Soul Electronics
- Formerly: Signeo USA
- Company type: Private
- Industry: Consumer electronics
- Founded: 2010
- Headquarters: Hong Kong
- Products: Headphones; earbuds; speakers;
- Website: soulnation.com

= Soul Electronics =

Audio equipment company

Soul Electronics (stylized as SOUL Electronics or simply SOUL) is an audio equipment company. Founded in 2010, it produces various lines of wireless, Bluetooth-enabled headphones, earbuds, and speakers.

==History==

Soul Electronics was founded in 2010. The entity was originally known as Signeo USA, an American subsidiary of the Hong Kong-based Signeo Design International. In January 2011 at that year's Consumer Electronics Show (CES), the company introduced SOUL by Ludacris, a line of headphones designed in collaboration with the rapper, Ludacris. The line featured five different pairs of headphones, which were released to the public later in 2011. By that time, the company had become known as Soul Electronics.

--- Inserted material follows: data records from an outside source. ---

-- ==== Sys2Proof/Machine/Transactions.lean ====
section
/-! DEFINITION. The host's transactions: Cycle with its fetch, decode and dispatch (40_engine.md),
Tick (R148), Reset (R157) and Load (R161); and the placing of a word for the next fetch. -/

namespace Sys2Proof.Machine

/-! ## Cycle -/

/-- FetchCheck(pc) under PC_ALIGN (R53). -/
def fetchCheck (c : Config) (pc : Word) : Except Raise Unit :=
  if pc.getLsbD 0 = true ∧ c.pcAlign = .strict then .error ⟨.misalignedFetch, pc.setWidth 17⟩
  else .ok ()

/-- The fetch of R80: the alignment check, then pc and pc + 1 resolved in this order (R142), then the
two bytes, the first being the high byte (R52). -/
def fetch (s : State) : Except Raise Word :=
  match fetchCheck s.cfg s.pc with
  | .error r => .error r
  | .ok _ =>
    match resolve s.cfg s.pc.toNat with
    | .error r => .error r
    | .ok a =>
      match resolve s.cfg (s.pc.toNat + 1) with
      | .error r => .error r
      | .ok b => .ok (wordOfBytes (s.readMem a) (s.readMem b))

/-- pc <- (a + 2) mod 2^16, before executing (R81). -/
def State.advance (s : State) : State := s.setPc (s.pc + 2#16)

/-- UnknownOpcode (R145): after the pc advance, a diagnostic naming the word and its address. -/
def unknownOpcode (w a : Word) (s : State) : State :=
  { s with diag := some ⟨w, a⟩, outcome := some (.unknown w a) }

/-- A Cycle in mode Running (R80): fetch, advance, decode, execute. -/
def fetchExecute (s : State) : Answer :=
  match fetch s with
  | .error r => .next (fetchFault r s)
  | .ok w =>
    match decodeWord w with
    | .ok i => exec i s.advance
    | .error _ => .next (unknownOpcode w s.pc s.advance)

/-- The inputs of this Cycle on the ports, and no diagnostic yet (R40, R145). -/
def State.beginCycle (keys : BitVec 16) (rnd : Byte) (s : State) : State :=
  { s with keys := keys, rnd := rnd, diag := none }

/-- The inputs of the Cycle are gone: they are not stored between cycles, and the idle ports hold 0
(R40; log 2). -/
def State.endCycle (s : State) : State := { s with keys := 0#16, rnd := 0#8 }

/-- A Cycle's answer, its inputs gone (R40). -/
def finishCycle : Answer → Answer
  | .next s => .next s.endCycle
  | .fault r => .fault r
  | .refused r => .refused r

/-- Cycle(keys, rnd), by mode (R80). -/
def cycle (keys : BitVec 16) (rnd : Byte) (s : State) : Answer :=
  finishCycle <|
    match s.mode with
    | .reset => .next ((s.beginCycle keys rnd).report .notStarted)
    | .halted => .next ((s.beginCycle keys rnd).report .halted)
    | .awaitingKey x => .next (waitPoll x (s.beginCycle keys rnd))
    | .running => fetchExecute (s.beginCycle keys rnd)

/-! ## Tick -/

/-- A counter decremented by 1 if it is greater than 0 (R148). -/
def countDown (b : Byte) : Byte := if b = 0#8 then 0#8 else b - 1#8

/-- Tick, in every mode (R148, R149). It has no outcome. -/
def tick (s : State) : State := (s.setDt (countDown s.dt)).setSt (countDown s.st)

/-! ## Reset -/

/-- The Reset transaction, accepted in every mode (R157). The configuration and the host's remaining
transactions stay; R157 writes no output event, so `outcome` and `diag` stay (log 3). The input ports
are idle (log 2). -/
def resetTransaction (s : State) : State :=
  { State.reset with
    cfg := s.cfg
    outcome := s.outcome
    diag := s.diag
    pending := s.pending }

/-! ## Load -/

/-- The cells of an image placed at address `a` on (R161). -/
def imageCells (a : Nat) : List Byte → List Host.Cell
  | [] => []
  | b :: bs => (a, b) :: imageCells (a + 1) bs

/-- Copy an image that fits to LOAD_ADDR and start the machine (R161). -/
def placeImage (image : List Byte) (s : State) : State :=
  ((s.writeMem (imageCells loadAddr image)).setMode .running).report (.loaded image.length)

/-- Load(image) (R161, R162): refused outside mode Reset; an image longer than MAX_IMAGE is cut or
rejected by LOAD_OVERSIZE. -/
def load (image : List Byte) (s : State) : State :=
  match s.mode with
  | .reset =>
    if image.length > maxImage then
      match s.cfg.loadOversize with
      | .truncate => placeImage (image.take maxImage) { s with loadTruncated := true }
      | .reject => s.report .loadRejected
    else placeImage image s
  | .running => s.report .loadRefused
  | .awaitingKey _ => s.report .loadRefused
  | .halted => s.report .loadRefused

/-! ## One transaction, and the word for the next fetch -/

/-- One transaction of the host (R39, R79). -/
def transact (t : Transaction) (s : State) : Answer :=
  match t with
  | .reset => .next (resetTransaction s)
  | .load image => .next (load image s)
  | .cycle keys rnd => cycle keys rnd s
  | .tick => .next (tick s)

/-- The next transaction of the host, if there is one. The block never starts one by itself, so with
none to come the state stays (R77; log 1). -/
def runPending (s : State) : Answer :=
  match s.pending with
  | [] => .next s
  | t :: rest => transact t (s.setPending rest)

/-- The word `w` stored where the next fetch reads, high byte first (R52), the machine Running and a
Cycle next, whose inputs are what the ports of `s` hold (log 12). -/
def placeFetchWord (w : Word) (s : State) : State :=
  let started := { s with mode := .running, pending := .cycle s.keys s.rnd :: s.pending }
  match resolve s.cfg s.pc.toNat, resolve s.cfg (s.pc.toNat + 1) with
  | .ok a, .ok b => started.writeMem [(a, highByte w), (b, lowByte w)]
  | _, _ => started

end Sys2Proof.Machine
end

In 2012, Soul Electronics partnered with sprinter, Usain Bolt, on the design of a new line of headphones and earbuds designed to be used while running or exercising. In the following two years, the company entered into a number of other sponsored partnerships with athletes, including Brendan Schaub, Tim Tebow, and Alex Fowler. In 2015, the company introduced the Combat+ Sync headphones which came with a built-in walkie-talkie feature. At CES 2018, the company introduced a new artificial intelligence feature in its "Run Free Pro Bio" and "Blade" models that would offer users live, in-ear coaching while running.

In 2019, the company introduced four new products: the Ultra Wireless over-ear headphones, the ST-XX wireless earbuds, the ST-XS2 wireless earphones, and the S-Storm portable Bluetooth speaker. Four additional earbud and earphone lines were released in 2020, including SYNC Pro, the SYNC ANC (active noise-canceling), S-Fit, and S-Gear.

In 2023, the company introduced their first open-ear style headphones called the Openear Series which include Openear 2, Openear Plus, Openear S-Clip and Openear S-Free.

==Products==

Soul Electronics produces a number of audio products, generally targeted at runners and other consumers who exercise. Its current products include the Ultra Wireless over-ear headphones, the S-Storm portable speaker, and a number of earbud and earphone lines. The company's higher-end earbuds include the SYNC Pro and SYNC ANC. Both of these options come with dual microphones, touch features, and longer battery life than other Soul models. The latter also features active-noise canceling. Its mid-range earbuds include the ST-XX and ST-XS2 which are water-resistant and have touch features. Lower-end models include the S-Fit and S-Gear, which are water-resistant and marketed as an affordable option for runners. All Soul products are Bluetooth compatible.